I want to compute the transitive closure of a sparse matrix in Python. Currently I am using scipy sparse matrices.
The matrix power (**12
in my case) works well on very sparse matrices, no matter how large they are, but for directed not-so-sparse cases I would like to use a smarter algorithm.
I have found the Floyd-Warshall algorithm (German page has better pseudocode) in scipy.sparse.csgraph
, which does a bit more than it should: there is no function only for Warshall's algorithm - that is one thing.
The main problem is that I can pass a sparse matrix to the function, but this is utterly senseless as the function will always return a dense matrix, because what should be 0 in the transitive closure is now a path of inf
length and someone felt this needs to be stored explicitly.
So my question is: Is there any python module that allows computing the transitive closure of a sparse matrix and keeps it sparse?
I am not 100% sure that he works with the same matrices, but Gerald Penn shows impressive speed-ups in his comparison paper, which suggests that it is possible to solve the problem.

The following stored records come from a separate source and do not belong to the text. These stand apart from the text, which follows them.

/-- A cell starts executing what was launched for this tick: its command, or, with none, it holds the previous one
(R28, R29, R267). -/
def State.takeCommand (s : State) (c : Nat) : State :=
  let prev := s.signedWidth c
  let got := s.sched.launched != .hold && (s.cell c).sch.nxt.valid
  let t := s.period
  s.updCell c fun x =>
    let cur := if got then x.sch.nxt else x.sch.cur.hold
    let w := if got then x.sch.wNxt else t * (endOf x.sch.cur).natAbs
    { x with
      sch := { x.sch with prev := prev, cur := cur, wCur := w }
      svc := if got && cur.spill then x.svc.spillCount else x.svc }

/-- Blocks of scheduled sources reach the cells with the boundary (R394). -/
def State.takeBlocks (s : State) : State :=
  let m := (List.range 3).foldl (fun m p => if s.slc.blkPend.getD p false then m + 2 ^ p else m) 0
  if m = 0 then s
  else { s.blockPhases m with slc := { s.slc with blkPend := [false, false, false] } }

/-- The shadow sets and settings due at a boundary become active (R102, R136, R141, R176, R217, R243, R344, R566, R699). -/
def State.applyDue (s : State) : State :=
  let s := ((((s.hgsApply).ctlApply).frtApply).mirApply).portApply.calApply
  ((s.activateAll ctlModeFields).activateAll pllCfgFields).trimAll

/-- A tick begins at the boundary at or before now (R24, R625). -/
def State.beginTick (s : State) : State :=
  let good := s.tm.tended && !s.tm.abandoned
  let s : State := (List.range 240).foldl (fun s c => if s.enabled c then s.takeCommand c else s) s
  let s : State := { s with
    tm := { s.tm with
      start := s.tm.e - (s.stime % (s.period : Int)).toNat, n := s.stime / (s.period : Int), phase := 0
      s1run := s.tm.s1run && s.tri.dropTick, tended := false, overran := false, abandoned := false, late4 := false
      used := [0, 0, 0, 0, 0, 0], weir := s.rd THM_STATUS.WEIR_STEP, missed := if good then 0 else s.tm.missed + 1
      broke := s.tm.broke && (!good || s.halted || s.pwr.restart) }
    sched := { s.sched with
      uCur := s.sched.uNxt, satCur := s.sched.satNxt, sCur := s.sched.sNxt
      execPrev := s.sched.exec, exec := s.sched.launched }
    tri := { s.tri with haltTicks := if s.halted then s.tri.haltTicks + 1 else 0 } }
  let s := s.takeBlocks.applyDue.periodApply.shedClamp.rejoinStep
  let s := s.serviceDue
  let s : State := s.plant.foldl (fun s c => (s.stepTick c).rampTick c) s
  ((s.phaseCounts.joinCounts).periodStart 16).openWindows 16

/-- TICK_BOUNDARY (R24, R28, R69, R309, R703): also where the tick stops for sleep (R640) and starts after it (R641). -/
def execTickBoundary (t : Nat) (s : State) : Host.Outcome State Fault Refusal :=
  .next <| s.live fun s =>
    let s := (s.moveTo t).cmpLook.auxHolds
    if s.tm.run then
      if s.tm.phase = 6 ∧ s.tm.n < s.stime / (s.period : Int) then
        if s.pwr.sleepPend then s.enterSleep else s.beginTick
      else s
    else if s.pwr.wakePend then s.leaveSleep.beginTick
    else s

/-! ### S0: acquisition and path checks (R348 to R351, R360, R361) -/

/-- The codes at either end of the range set the converter's bit (R348). -/
def State.clipMask (s : State) (x : Stream) : Nat :=
  (List.range 16).foldl (fun m n =>
    if s.biti ADC_CH_CFG_n.EN n && ((x.codes.getD n []).map (s.codeOf n)).any clipped then m + 2 ^ n else m) 0

/-- Sum and number of codes. -/
def sumCount (l : List Int) : Int × Nat := (l.foldl (· + ·) 0, l.length)

/-- Per converter, the codes of a stream before and from the tick's start, with what the tick before it had (R361). -/
def State.splitTick (s : State) (x : Stream) : List ((Int × Nat) × (Int × Nat)) :=
  let i := firstEdge x s.tm.start
  (List.range 16).map (fun n =>
    let old := sumCount (s.codesAt x n 0 i)
    let p := s.adc.part.getD n (0, 0)
    ((p.1 + old.1, p.2 + old.2), sumCount (s.codesAt x n i x.edges.length)))

/-- A list indexed by function takes the values of the converters that hold functions 1 to 9. -/
def State.byFunction (s : State) (old : List Rat) (v : Nat → Option Rat) : List Rat :=
  (List.range 16).foldl (fun (l : List Rat) n =>
    let f := s.func n
    if 1 ≤ f ∧ f ≤ 9 then
      match v n with
      | some code => l.set (f - 1) (s.valueOf n code)
      | none => l
    else l) old

/-- The codes of a control sample (R349): 2^NAVG consecutive conversions, the last at the first edge at or after tick start
+ DELAY; none where the stream does not reach that far. -/
def State.ctlCodes (s : State) (x : Stream) (n : Nat) : List Int :=
  let i := firstEdge x (s.tm.start + s.rd ADC_CTL_CFG.DELAY)
  let k := 2 ^ s.rd ADC_CTL_CFG.NAVG
  if i < x.edges.length ∧ k ≤ i + 1 then s.codesAt x n (i + 1 - k) k else []

/-- The results of S0 are in the double buffer: control samples, probe-chain means, and the phase current sums of the
housekeeping round (R349, R361, R584). -/
def State.takeAdc (s : State) (x : Stream) (done : Bool) : State :=
  let s := s.wr ADC_OVR.OVR (s.rd ADC_OVR.OVR ||| s.clipMask x)
  let parts := s.splitTick x
  let s := { s with adc := { s.adc with part := parts.map Prod.snd } }
  if !done then s
  else
    let ctl := s.byFunction s.adc.ctl (fun n => match s.ctlCodes x n with
      | [] => none
      | l => some (meanCodes l))
    let whole := s.byFunction s.adc.whole (fun n =>
      let w := (parts.map Prod.fst).getD n (0, 0)
      if w.2 = 0 then none else some ((w.1 : Rat) / (w.2 : Rat)))
    let i (p : Nat) : Rat := ctl.getD p 0 / 10
    { s with
      adc := { s.adc with ctl := ctl, whole := whole }
      thm := { s.thm with
        ticks := s.thm.ticks + 1
        i2 := (List.range 3).map (fun p => s.thm.i2.getD p 0 + i p * i p)
        iabs := (List.range 3).map (fun p => s.thm.iabs.getD p 0 + absR (i p)) } }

EDIT: As there were a number of confusions, I will point out the theoretical background:
I am looking for the transitive closure (not reflexive or symmetric).
I will make sure that my relation encoded in a boolean matrix has the properties that are required, i.e. symmetry or reflexivity.
I have two cases of the relation:
- reflexive
- reflexive and symmetric
I want to apply the transitive closure on those two relations. This works perfectly well with matrix power (only that in certain cases it is too expensive):
>>> reflexive
matrix([[ True, True, False, True],
[False, True, True, False],
[False, False, True, False],
[False, False, False, True]])
>>> reflexive**4
matrix([[ True, True, True, True],
[False, True, True, False],
[False, False, True, False],
[False, False, False, True]])
>>> reflexive_symmetric
matrix([[ True, True, False, True],
[ True, True, True, False],
[False, True, True, False],
[ True, False, False, True]])
>>> reflexive_symmetric**4
matrix([[ True, True, True, True],
[ True, True, True, True],
[ True, True, True, True],
[ True, True, True, True]])
So in the first case, we get all the descendents of a node (including itself) and in the second, we get all the components, that is all the nodes that are in the same component.